PROBLEM | Reproduce word for word the lines between those holding "simtWord 0x96F0000502060034 = some" and "simtWord 0xB8F00088A000000C = some", inclusive, and nothing else from the data below.

Items from a dataset:
%%
-- ==== Sys2Proof/Tests/Slice0.lean ====
section
/-! SUPPORT. Tests: words written out from the spec's encodings, ill-formed terms, single steps with results from the rules, and for each
obligation a state and operands that meet its hypotheses. -/

namespace Sys2Proof.Tests

open Sys2Proof Sys2Proof.Machine

-- One theorem at a time: many kernel evaluations side by side would start more threads than the memory holds.
set_option Elab.async false

/-! ## Words (R153 to R159, and the examples of the spec) -/

/-- The guard p15, no negation, latency code 0: what an unguarded word of the SIMT decoder carries. -/
def all : Hd := ⟨false, 15, 0⟩

/-- What the SIMT decoder reads from a word, and what the branch slot of a bundle does. -/
def simtWord (w : Word64) : Option Instr := (decodeWord .simt false w).toOption
def branchWord (w : Word64) : Option Instr := (decodeWord .br false w).toOption
/-- Why the SIMT decoder rejects a word. -/
def whyNot (w : Word64) : Option Reject := match decodeWord .simt false w with | .error e => some e | .ok _ => none

theorem test_decode_arithmetic :
    simtWord 0x02F0010402030110 = some (.iaddAddc all ⟨1, 4, 2, 3, 1, 0x10⟩) ∧
    simtWord 0x2CF0020101830F10 = some (.icmp all ⟨2, 1, 1, 0x83, 0x0F, 0x10⟩) ∧
    simtWord 0x46F0010201C1C310 = some (.shufRot all ⟨1, 2, 1, 0xC1, 0xC3, 0x10⟩) ∧
    simtWord 0x4CF0000302000010 = some (.gred all ⟨0, 3, 2, 0, 0, 0x10⟩) ∧
    simtWord 0x4EF0000706000010 = some (.gscan all ⟨0, 7, 6, 0, 0, 0x10⟩) := by decide

theorem test_decode_memory :
    simtWord 0x80F04E0180000000 = some (.ld all ⟨2, false, 14, 1, 0x80, 0, 0, 0⟩) ∧
    simtWord 0x80F0608380FF0008 = some (.ld all ⟨3, false, 0, 0x83, 0x80, 0xFF, 0, 8⟩) ∧
    simtWord 0x82F04F0180001000 = some (.st all ⟨2, false, 15, 1, 0x80, 0, 0, 0x1000⟩) ∧
    simtWord 0x82F0000382010000 = some (.st all ⟨0, false, 0, 3, 0x82, 1, 0, 0⟩) ∧
    simtWord 0x82F0609182FF0038 = some (.st all ⟨3, false, 0, 0x91, 0x82, 0xFF, 0, 0x38⟩) ∧
    simtWord 0x88F0400984FF8000 = some (.strel all ⟨2, false, 0, 9, 0x84, 0xFF, 2, 0⟩) ∧
    simtWord 0x96F0000502060034 = some (.atom all ⟨0, 5, 2, 6, 0, 0x34⟩) ∧
    simtWord 0x9EF0100002000000 = some (.fencex all ⟨0x10, 0, 2, 0, 0, 0⟩) ∧
    simtWord 0xFAF0400382FF0006 = some (.ldx all ⟨2, false, 0, 3, 0x82, 0xFF, 0, 6⟩) := by decide

theorem test_decode_work_and_control :
    simtWord 0xB8F00088A000000C = some (.spawn all ⟨0, 8, 0x8A, 12⟩) ∧
    simtWord 0xBAF0000A04060000 = some (.futRes all ⟨0, 10, 4, 6, 0, 0⟩) ∧
    simtWord 0xC0F0001000000006 = some (.pbr all ⟨0, 1, 0, 6⟩) ∧
    simtWord 0xC410028000000000 = some (.br ⟨false, 1, 0⟩ ⟨0, 1, 2, 0⟩) ∧
    simtWord 0xC4F0140000000000 = some (.brAny all ⟨1, 2, 0, 0⟩) ∧
    simtWord 0xC6F0000000000000 = some (.join all ⟨0, 0, 0, 0⟩) ∧
    simtWord 0xCCF0000000000000 = some (.exit all ⟨0, 0, 0, 0⟩) ∧
    simtWord 0xCEF0000000000000 = some (.fuse all ⟨0, 0, 0, 0⟩) ∧
    simtWord 0xD6F0085000000008 = some (.cont all ⟨0, 0x85, 0, 8⟩) := by decide

theorem test_decode_system_and_engines :
    simtWord 0xDEF00084C9000000 = some (.rdctr all ⟨0, 0x84, 0xC9, 0, 0, 0⟩) ∧
    simtWord 0xF6F0008403000000 = some (.privMfp all ⟨0, 0x84, 3, 0, 0, 0⟩) ∧
    simtWord 0xF6F0010001850000 = some (.privMtp all ⟨1, 0, 1, 0x85, 0, 0⟩) ∧
    simtWord 0xF6F0020084850050 = some (.privInval all ⟨2, 0, 0x84, 0x85, 0, 0x50⟩) ∧
    simtWord 0xF8F0000000000000 = some (.tret all ⟨0, 0, 0, 0⟩) ∧
    simtWord 0xE0F0340000000100 = some (.mma all ⟨3, 4, 0, 0, 0, 0, 1, 0⟩) ∧
    simtWord 0xEAF0000000080005 = some (.zrowRd all ⟨0, 0, 0, 0, 0, 8, 0, 5⟩) ∧
    simtWord 0xECF0100042000000 = some (.copy all ⟨1, 0, 0, 1, 2, 0, 0, 0⟩) ∧
    simtWord 0xF2F000008A000000 = some (.gset all ⟨0, 0, 0x8A, 0, 0, 0⟩) := by decide

theorem test_decode_slots :
    branchWord 0xD0F0000000000000 = some (.split all ⟨0, 0, 0, 0⟩) ∧
    branchWord 0xD2F0083000000002 = some (.loop all ⟨0, 0x83, 0, 2⟩) ∧
    branchWord 0xDA20000000000000 = some (.yield ⟨false, 2, 0⟩ ⟨0, 0, 0, 0⟩) ∧
    simtWord 0xD0F0000000000000 = none ∧
    headerOk 0xFE00072A08000000 = true := by decide

/-- The major of a bundle header, a reserved bit of Format B, and a function code that no row has (R177, R178). -/
theorem test_decode_rejects :
    whyNot 0xCCF0000000000001 = some .reservedBits ∧
    simtWord 0x02F0070402030110 = none ∧
    whyNot 0xFEF0000000000000 = some .opcode := by decide

/-! ## Ill-formed terms: every check of WellFormed refuses one -/

def rf : RF := ⟨0, 0, 0, 0, 0, 0⟩
def immf : IF := ⟨0, 0, 0, 0⟩
def mf : MF := ⟨0, false, 0, 0, 0, 0, 0, 0⟩
def ef : EF := ⟨0, 0, 0, 0, 0, 0, 0, 0⟩
def bf : BF := ⟨0, 0, 0, 0⟩
def wfNone (l : List Instr) : Bool := l.all (fun i => !i.wf)

theorem test_wf_registers_1 : wfNone [
    .nop all { rf with fn := 15 }, .nopPause all { rf with fn := 15 }, .iadd all { rf with fn := 15 }, .iaddAddc all { rf with fn := 15 },
    .iaddSub all { rf with fn := 15 }, .iaddSubb all { rf with fn := 15 }, .iaddRsub all { rf with fn := 15 }, .imul all { rf with fn := 15 },
    .imulHi all { rf with fn := 15 }, .imulWide all { rf with fn := 15 }, .imad all { rf with fn := 15 }, .imadWide all { rf with fn := 15 },
    .idiv all { rf with fn := 15 }, .idivRem all { rf with fn := 15 }, .imnx all { rf with fn := 15 }, .imnxMax all { rf with fn := 15 },
    .iabs all { rf with fn := 15 }, .iabsNeg all { rf with fn := 15 }, .iabsSad all { rf with fn := 15 }, .iclmp all { rf with fn := 15 },
    .and all { rf with fn := 15 }, .andNot all { rf with fn := 15 }, .or all { rf with fn := 15 }, .orNot all { rf with fn := 15 }] = true := by decide

theorem test_wf_registers_2 : wfNone [
    .xor all { rf with fn := 15 }, .xorNot all { rf with fn := 15 }, .shl all { rf with fn := 15 }, .shr all { rf with fn := 15 },
    .shrAr all { rf with fn := 15 }, .rot all { rf with fn := 15 }, .rotRr all { rf with fn := 15 }, .rotShfl all { rf with fn := 15 },
    .rotShfr all { rf with fn := 15 }, .popc all { rf with fn := 15 }, .clz all { rf with fn := 15 }, .clzCtz all { rf with fn := 15 },
    .clzCls all { rf with fn := 15 }, .brev all { rf with fn := 15 }, .brevByte all { rf with fn := 15 }, .bfx all { rf with fn := 15 },
    .bfi all { rf with fn := 15 }, .prmt all { rf with fn := 15 }, .pack all { rf with fn := 15 }, .packSs all { rf with fn := 15 },
    .packNn all { rf with fn := 15 }, .icmp all { rf with fn := 6 }, .sel all { rf with fn := 15 }, .mov all { rf with fn := 15 }] = true := by decide

theorem test_wf_registers_3 : wfNone [
    .movBc all { rf with fn := 15 }, .xmov all { rf with fn := 15 }, .lea all { rf with fn := 15 }, .leaN all { rf with fn := 15 },
    .idot all { rf with fn := 15 }, .idotH all { rf with fn := 15 }, .mfs all { rf with fn := 15 }, .mts all { rf with fn := 15 },
    .voteAny all { rf with fn := 15 }, .voteAll all { rf with fn := 15 }, .voteBallot all { rf with fn := 15 }, .voteCount all { rf with fn := 15 },
    .voteFirst all { rf with fn := 15 }, .rdlane all { rf with fn := 15 }, .wrlane all { rf with fn := 15 }, .shuf all { rf with fn := 15 },
    .shufRot all { rf with fn := 15 }, .shufXor all { rf with fn := 15 }, .shufRev all { rf with fn := 15 }, .patld all { rf with fn := 4 },
    .patsw all { rf with fn := 4 }, .gred all { rf with fn := 11 }, .gscan all { rf with fn := 27 }, .fadd all { rf with fn := 15 }] = true := by decide

theorem test_wf_registers_4 : wfNone [
    .faddSub all { rf with fn := 15 }, .fmul all { rf with fn := 15 }, .ffma all { rf with fn := 15 }, .ffmaMs all { rf with fn := 15 },
    .ffmaNm all { rf with fn := 15 }, .fmnx all { rf with fn := 15 }, .fmnxMax all { rf with fn := 15 }, .fmnxMinn all { rf with fn := 15 },
    .fmnxMaxn all { rf with fn := 15 }, .fcmp all { rf with fn := 8 }, .fcls all { rf with fn := 15 }, .fclsP all { rf with fn := 15 },
    .fscl all { rf with fn := 15 }, .frnd all { rf with fn := 15 }, .fdiv all { rf with fn := 15 }, .fsqrt all { rf with fn := 15 },
    .sfu all { rf with fn := 8 }, .fcvt all { rf with fn := 16 }, .f2i all { rf with fn := 8 }, .i2f all { rf with fn := 8 },
    .dadd all { rf with fn := 15 }, .daddSub all { rf with fn := 15 }, .dmul all { rf with fn := 15 }, .dfma all { rf with fn := 15 }] = true := by decide

theorem test_wf_registers_5 : wfNone [
    .dfmaMs all { rf with fn := 15 }, .dfmaNm all { rf with fn := 15 }, .dcmp all { rf with fn := 8 }, .dcvtF32F64 all { rf with fn := 15 },
    .dcvtF64F32 all { rf with fn := 15 }, .dcvtIF64 all { rf with fn := 15 }, .dcvtF64I all { rf with fn := 15 }, .fdot2 all { rf with fn := 15 },
    .f8dot all { rf with fn := 15 }, .f8dotMx all { rf with fn := 15 }, .bxpk all { rf with fn := 2 }, .bxup all { rf with fn := 2 },
    .fxmFm all { rf with fn := 15 }, .fxmFe all { rf with fn := 15 }, .fxmIlogb all { rf with fn := 15 }, .atom all { rf with fn := 11 },
    .atomf all { rf with fn := 5 }, .cas all { rf with fn := 15 }, .atoms all { rf with fn := 35 }, .fence all { rf with fn := 15 },
    .fenceRel all { rf with fn := 15 }, .fenceAcq all { rf with fn := 15 }, .fenceAr all { rf with fn := 15 }, .fencex all { rf with fn := 15 }] = true := by decide

theorem test_wf_registers_6 : wfNone [
    .xlat all { rf with fn := 15 }, .xlatW all { rf with fn := 15 }, .hdrop all { rf with fn := 15 }, .hdropAll all { rf with fn := 15 },
    .fpost all { rf with fn := 15 }, .fpostR all { rf with fn := 15 }, .fread all { rf with fn := 15 }, .freadAddr all { rf with fn := 15 },
    .barArrive all { rf with fn := 15 }, .barWait all { rf with fn := 15 }, .tdef all { rf with fn := 15 }, .tacqOwn all { rf with fn := 15 },
    .tacqPub all { rf with fn := 15 }, .tacqRel all { rf with fn := 15 }, .futRes all { rf with fn := 15 }, .futPoison all { rf with fn := 15 },
    .futJoin all { rf with fn := 15 }, .futPoll all { rf with fn := 15 }, .grecTs all { rf with fn := 15 }, .grecTsx all { rf with fn := 15 },
    .grecSrc all { rf with fn := 15 }, .grecWord all { rf with fn := 15 }, .rdtm all { rf with fn := 15 }, .rdtmX all { rf with fn := 15 }] = true := by decide

theorem test_wf_registers_7 : wfNone [
    .rdtmQ all { rf with fn := 15 }, .pbrr all { rf with fn := 15 }, .pbrrGet all { rf with fn := 15 }, .rdctr all { rf with fn := 15 },
    .privMfp all { rf with fn := 15 }, .privMtp all { rf with fn := 15 }, .privInval all { rf with fn := 15 }, .privYreq all { rf with fn := 15 },
    .brx all { rf with fn := 15 }, .atmx all { rf with fn := 15 }, .gset all { rf with fn := 15 }, .estsQ all { rf with fn := 15 },
    .estsErr all { rf with fn := 15 }] = true := by decide

theorem test_wf_immediates : wfNone [
    .movi all { immf with fn := 15 }, .moviX64 all { immf with fn := 15 }, .movh all { immf with fn := 15 }, .movhX32 all { immf with fn := 15 },
    .waitw all { immf with fn := 15 }, .fwait all { immf with fn := 15 }, .spawn all { immf with fn := 15 }, .spawnOne all { immf with fn := 15 },
    .pbr all { immf with fn := 15 }, .loop all { immf with fn := 15 }, .cont all { immf with fn := 15 }, .contB all { immf with fn := 15 },
    .bgtTop all { immf with fn := 15 }, .bgtRel all { immf with fn := 15 }, .trap all { immf with fn := 15 }, .trapBkpt all { immf with fn := 15 }] = true := by decide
%%
EXERCISE OUTPUT |
    simtWord 0x96F0000502060034 = some (.atom all ⟨0, 5, 2, 6, 0, 0x34⟩) ∧
    simtWord 0x9EF0100002000000 = some (.fencex all ⟨0x10, 0, 2, 0, 0, 0⟩) ∧
    simtWord 0xFAF0400382FF0006 = some (.ldx all ⟨2, false, 0, 3, 0x82, 0xFF, 0, 6⟩) := by decide

theorem test_decode_work_and_control :
    simtWord 0xB8F00088A000000C = some (.spawn all ⟨0, 8, 0x8A, 12⟩) ∧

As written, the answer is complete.